* _INSTRUCTIONS FOR THE TASK_
Your answer should hold all lines of the entries that include the word "patchPhase".

* _SUPPLIED ENTRIES_
-- ==== Sys2Proof/Machine/Coats.lean ====
section
/-! DEFINITION. Coats (chapter 10) up to their apply phase: the check of a descriptor, prepare, locks and wound-wait,
votes, decisions, tokens, doubt; and the route patches of chapter 05 that prepare checks (R196, R197, R625). -/

namespace Sys2Proof.Machine

/-! ### Route patches (R196, R625) -/

/-- The flags byte of a TRAIN record (R177). -/
def Train.flags (t : Train) : Nat :=
  (if t.wash then 1 else 0) + t.phase * 2 + (if t.linked then 16 else 0) + (if t.parent.isSome then 32 else 0)

/-- A STREAM patch: RECEIVER, LAND and LAND_BASE take new values, every other field equals the resident record's. -/
def Sketch.patchStream (k : Sketch) (r : List Byte) : Option Sketch :=
  let key := leField r 1 1 * 4096 + leField r 2 2
  let v := r.drop 8
  let x := parseStream v
  if leField r 2 2 ≥ 4096 then none
  else match Tab.get k.streams key none with
    | none => none
    | some y =>
      if leField v 0 2 == leField r 2 2 && decide (leField v 3 1 ≤ 1) && leField v 13 1 == 0 && allZero (v.drop 16) &&
          decide ({ x with receiver := y.receiver, land := y.land, landBase := y.landBase } = y) then
        some { k with streams := Tab.put k.streams key (some x) }
      else none

/-- A REGION patch: a WELL record for a handle of a panel of an assigned quad. -/
def Sketch.patchRegion (k : Sketch) (r : List Byte) : Option Sketch :=
  let w := parseWell (r.drop 8)
  if decide (leField r 2 2 < 1024) && decide (w.panel / 256 = leField r 1 1) && decide (w.handle = leField r 2 2) &&
      decide (leField r 10 2 / 1024 % 32 = 0) && allZero (r.drop 16) && (k.panelPart w.panel).isSome then
    some { k with wells := k.wells.filter (fun x => !(x.panel == w.panel && x.handle == w.handle)) ++ [w] }
  else none

/-- A WINDOW patch. -/
def Sketch.patchWindow (k : Sketch) (r : List Byte) : Option Sketch :=
  let p := leField r 2 1
  match k.part p with
  | none => none
  | some x =>
    if decide (p / 64 = leField r 1 1) && decide (leField r 3 1 < 16) && windowFormOk ((r.drop 8).take 16) && allZero (r.drop 24) then
      some { k with parts := Tab.put k.parts p (some { x with windows := x.windows.set (leField r 3 1) (parseWindow ((r.drop 8).take 16)) }) }
    else none

/-- A START patch: a THREAD record of the same panel and thread. -/
def Sketch.patchStart (k : Sketch) (r : List Byte) : Option Sketch :=
  let key := leField r 1 1 * 65536 + leField r 2 2
  let v := r.drop 8
  let x := parseStart v
  match Tab.get k.starts key none with
  | none => none
  | some y =>
    if x.panel == y.panel && x.thread == y.thread && decide (x.pc < 2 ^ 40) && decide (x.pc % 16 = 0) && decide (x.ab0 < 2 ^ 40) &&
        allZero ((v.drop 3).take 5) then
      some { k with starts := Tab.put k.starts key (some x) }
    else none

/-- A PHASE patch: only PHASE differs from the resident entry. -/
def Sketch.patchPhase (k : Sketch) (r : List Byte) : Option Sketch :=
  let key := leField r 1 1 * 4096 + leField r 2 2
  let f := leField r 8 1
  if leField r 2 2 ≥ 4096 then none
  else match k.train key with
    | none => none
    | some t =>
      let u := { t with phase := f / 2 % 8 }
      if u.flags == f && allZero (r.drop 9) then some { k with trains := Tab.put k.trains key (some u) } else none

/-- A configuration after one patch record; none where the record breaks R625 or names nothing resident. -/
def Sketch.patch (k : Sketch) (r : List Byte) : Option Sketch :=
  if !allZero ((r.drop 4).take 4) || decide (leField r 1 1 > 3) then none
  else match leField r 0 1 with
    | 1 => k.patchStream r
    | 2 => k.patchRegion r
    | 3 => k.patchWindow r
    | 4 => k.patchStart r
    | 5 => k.patchPhase r
    | _ => none

/-- Check 6 over what patches can change: regions, streams and their landing spaces, train ports, islands. -/
def State.patchedOk (s : State) (k : Sketch) : Bool :=
  distinct (k.wells.map (fun w => w.panel * 1024 + w.handle)) &&
  k.wells.all (fun w => decide (w.base + w.len ≤ 8192) && (!w.wash || k.washPanel w.panel)) &&
  ((k.wells.map (·.panel)).dedup).all (fun p => disjoint (k.regionsOf p)) &&
  k.streams.all (fun (e : Nat × Option StreamRecord) => match e.2 with
    | none => true
    | some x =>
      let c := e.1 / 4096
      (if x.ends = 0 then x.sender / 256 == c && x.receiver / 256 == c
        else if x.ends = 1 then x.sender / 256 == c && x.receiver / 256 == x.peerCanvas
        else x.sender / 256 == x.peerCanvas && x.receiver / 256 == c) &&
      decide (x.receiver < 1024) && decide (1 ≤ x.land) && decide (x.land ≤ 8192) && decide (x.landBase + x.land ≤ 8192) &&
      !(k.regionsOf x.receiver).any (overlap (x.landBase, x.land)) && k.peerOk c (e.1 % 4096) x &&
      (!x.wash || (k.washPanel x.sender && k.washPanel x.receiver))) &&
  k.trains.all (fun (e : Nat × Option Train) => match e.2 with
    | none => true
    | some t => t.inPorts.all (k.portOk e.1 true) && t.outPorts.all (k.portOk e.1 false)) &&
  k.islands.all s.works && k.acyclic

/-- The patch records of a coat's actions. -/
def Coat.patches (c : Coat) : List (List Byte) :=
  c.actions.filterMap (fun a => match a.2 with | .routePatch r => some r | _ => none)

/-- A configuration after several patches. -/
def Sketch.patchAll (k : Sketch) (rs : List (List Byte)) : Option Sketch :=
  rs.foldl (fun o r => match o with | some x => x.patch r | none => none) (some k)

/-- The check of R196. -/
def State.patchCheck (s : State) (c : Coat) : Bool :=
  c.patches.isEmpty || (match s.str.sketch.patchAll c.patches with | some k => s.patchedOk k | none => false)

/-- The partitions to which the target of a patch belongs (R320). -/
def State.patchParts (s : State) (r : List Byte) : List Nat :=
  let k := s.str.sketch
  let c := leField r 1 1
  let t := leField r 2 2
  match leField r 0 1 with
  | 1 => match Tab.get k.streams (c * 4096 + t) none with
    | some x => ([x.sender, x.receiver].filterMap k.panelPart).dedup
    | none => []
  | 2 => (k.panelPart (leField r 8 2)).toList
  | 3 => if (k.part (leField r 2 1)).isSome then [leField r 2 1] else []
  | 4 => match Tab.get k.starts (c * 65536 + t) none with
    | some x => (k.panelPart x.panel).toList
    | none => []
  | 5 => ((k.panelsBelow (c * 4096 + t)).filterMap k.panelPart).dedup
  | _ => []

/-! ### Actions (R317 to R320) -/

/-- The canvas of a BAR0 offset, 255 for the hub (R319, R540). -/
def barCanvas (o : Nat) : Nat :=
  if o ≥ 0x2000000 then (o - 0x2000000) / 0x800000 else if 0x800000 ≤ o ∧ o < 0xC00000 then (o - 0x800000) / 0x100000 else 255

/-- Whether a REG_WRITE may not name an offset (R319): the coats and collectives block, the security and RTP mailbox
block, SKT_CTL. -/
def barForbidden (o n : Nat) : Bool :=
  [(0xC00000, 0x1000000), (0x200000, 0x300000), (0x1000, 0x1004)].any (fun (p : Nat × Nat) => decide (p.1 < o + n) && decide (o < p.2))

/-- An action record (R317 to R319): its CANVAS byte and the action, none where it breaks R319. -/
def State.parseAction (s : State) (b : List Byte) : Option (Nat × CoatAction) :=
  let param := leField b 4 4
  let t := leField b 8 8
  let pay := b.drop 16
  let a : Option (Nat × CoatAction) := match leField b 0 1 with
    | 1 =>
      let wide := decide (param = 1)
      let n := if wide then 8 else 4
      if decide (t < 2 ^ 26) && decide (t % n = 0) && allZero (pay.drop 16) && !barForbidden t n then
        some (barCanvas t, .regWrite t wide (BitVec.ofNat 64 (leField pay 0 8)) (BitVec.ofNat 64 (leField pay 8 8)))
      else none
    | 2 => match targetOf t with
      | .gesso c o =>
        if decide (t % 8 = 0) && allZero (pay.drop 16) && s.lineExists c (o / 2048) then
          some (c, .memWrite t (BitVec.ofNat 64 (leField pay 0 8)) (BitVec.ofNat 64 (leField pay 8 8)))
        else none
      | _ => none
    | 3 => if decide (t < 320) && allZero (pay.drop 8) then
        some (if t < 256 then t / 64 else 255, .dmaLaunch t (leField pay 0 8)) else none
    | 4 => if decide (t < 256) && allZero pay then some (t / 64, .versionFlip t) else none
    | 5 => if decide (t = 0) && decide (leField pay 1 1 < 4) then some (leField pay 1 1, .routePatch (pay.take 32)) else none
    | _ => none
  match a with
  | none => none
  | some x =>
    if allZero ((b.drop 2).take 2) && (match x.2 with | .regWrite _ _ _ _ => decide (param < 2) | _ => decide (param = 0)) &&
        decide (leField b 1 1 = x.1) then some x else none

* _WRITTEN ANSWER_
def Sketch.patchPhase (k : Sketch) (r : List Byte) : Option Sketch :=
    | 5 => k.patchPhase r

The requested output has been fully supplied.